Jurnalis harus menunjukkan sikap fair dalam bertugas, yang itu antara lain bisa ditunjukkan dengan cara berikut ini:

  1. Mewawancarai semua pihak yang berkonflik/bersaing jika meliput suatu masalah yang terkait konflik/ persaingan di segala bidang (politik, hukum, bisnis, sosial).
  2. Memberi kesempatan kepada subyek berita yang dituduh untuk memberi tanggapan atau klarifikasi atas berita yang memojokkan dia.
  3. Harus ada minimal tiga upaya sungguh-sungguh” untuk mewawancarai pihak yang dituduh atau dirugikan dalam suatu berita. Upaya itu meliputi, menghubunginya melalui telepon, pesan pendek, mention di twitter, mengonfirmasinya secara langsung di rumahnya.
  4. Balance dalam sebuah pemberitaan tidak harus dikutip sama panjangnya, namun yang utama adalah fakta-fakta dan opini yang substansial sudah dimasukkan. Dalam hal tidak ada konflik/persaingan, asas keseimbangan tetap diperlukan dengan cara memberikan ruang untuk pandangan alternatif yang bisa berasal dari pengamat.
  5. Liputan harus proporsional, tidak melebih-lebihkan hal-hal yang tidak relevan atau di luar isu pokok, dan tidak mengecilkan hal-hal yang penting untuk kepentingan publik. Menyebutkan narasumber dengan identitas SARA termasuk hal yang tidak relevan dan kerap bisa .
  6. Setiap fakta harus ditempatkan dalam konteks yang benar.
  7. Tidak melakukan plagiarisme, termasuk praktik yang selama ini dikenal sebagai kloning. Jika mengutip atau mengambil bahan dari sumber lain, ia harus menyebut sumbernya secara jelas.
  8. Harus segera mencabut, meralat, dan memperbaiki berita yang keliru dan tidak akurat, bila perlu disertai dengan permintaan maaf kepada pembaca, pendengar, dan atau pemirsa. Hak jawab dan hak koreksi diberikan secara proporsional.
  9. Bila peliputan yang dilakukan dengan cara khusus, misalnya menggunakan hidden camera melakukan rekonstruksi atas sebuah peristiwa, atau cara lain untuk liputan investigasi, jurnalis harus memberikan penjelasan dalam pemberitaannya.

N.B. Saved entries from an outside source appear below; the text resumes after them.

-- ==== Sys2Proof/WellFormed.lean ====
section
/-! DEFINITION. Which commands are well formed. The closed id types of `Instr` leave one check: the address of the
three commands that name the coordinator directly must lie in the I/O window (46_io.md R223). -/

namespace Sys2Proof

/-- `IO_BASE <= a <= IO_LAST` (R55, R223). -/
def inWindow (a : Word) : Bool :=
  decide (Config.ioBase ≤ a.toNat) && decide (a.toNat ≤ Config.ioLast)

/-- The check of R223: a command that fails it decodes, and its meaning raises `IoAddrRange` (log 12). -/
def Instr.wellFormed : Instr → Bool
  | .iord a16 => inWindow a16
  | .iowr a16 _ => inWindow a16
  | .iodw a16 _ => inWindow a16
  | .rd8 _ | .wr8 _ _ | .rd16 _ | .wr16 _ _ | .tstf _ | .setf _ | .clrf _
  | .add _ | .adc _ | .sub _ | .sbc _ | .and _ | .or _ | .xor _
  | .addr _ | .adcr _ | .subr _ | .sbcr _ | .andr _ | .orr _ | .xorr _
  | .addm _ | .adcm _ | .subm _ | .sbcm _ | .andm _ | .orm _ | .xorm _
  | .mov _ _ | .ldp _ _ | .stp _ _ | .lda _ _ | .sta _ _ | .ldi _ | .sti _ | .ld16 _ _
  | .inc16 _ | .dec16 _ | .push _ | .pop _
  | .mrd8 _ | .mwr8 _ _ | .mrd16 _ | .mwr16 _ _
  | .ioreset | .iotick _ | .iosync _ | .iodrain => true

end Sys2Proof
end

4. Prinsip Tidak Beritikad Buruk

Tidak beritikad buruk adalah salah satu pedoman penting yang harus diperhatikan jurnalis dalam menjalankan profesinya. Sikap itu antara lain bisa ditunjukkan dengan:

  1. Tidak memberitakan hal-hal yang tidak jelas sumbernya.
  2. Tidak memberitakan hal-hal yang belum diverifikasi kebenarannya.
  3. Tidak memberitakan hal-hal yang diketahuinya tidak terjadi/tidak ada, atau mengarang, atau menambah dan
    mengurangi fakta.
  4. Tidak menuduh seseorang melakukan sesuatu yang tidak ia lakukan tanpa didukung fakta dan sumber yang jelas.
  5. Tidak berniat menjatuhkan seseorang atau lembaga dengan terus-menerus memberitakan secara negatif orang atau lembaga tersebut tanpa didukung fakta dan sumber yang jelas.

5. Prinsip Akurasi

Akurasi merupakan salah satu rukun dasar kerja jurnalistik. Untuk menjaga akurasi, jurnalis harus memverifikasi semua informasi awal, menguji silang informasi dengan sumber lain, dan melakukan riset latar belakang/konteks informasi tersebut.

Prinsip akurasi tak hanya menuntut setiap infomasi itu jelas sumbernya (faktualitas), tapi juga menuntut kebenaran (truth) informasi tersebut secara substansi.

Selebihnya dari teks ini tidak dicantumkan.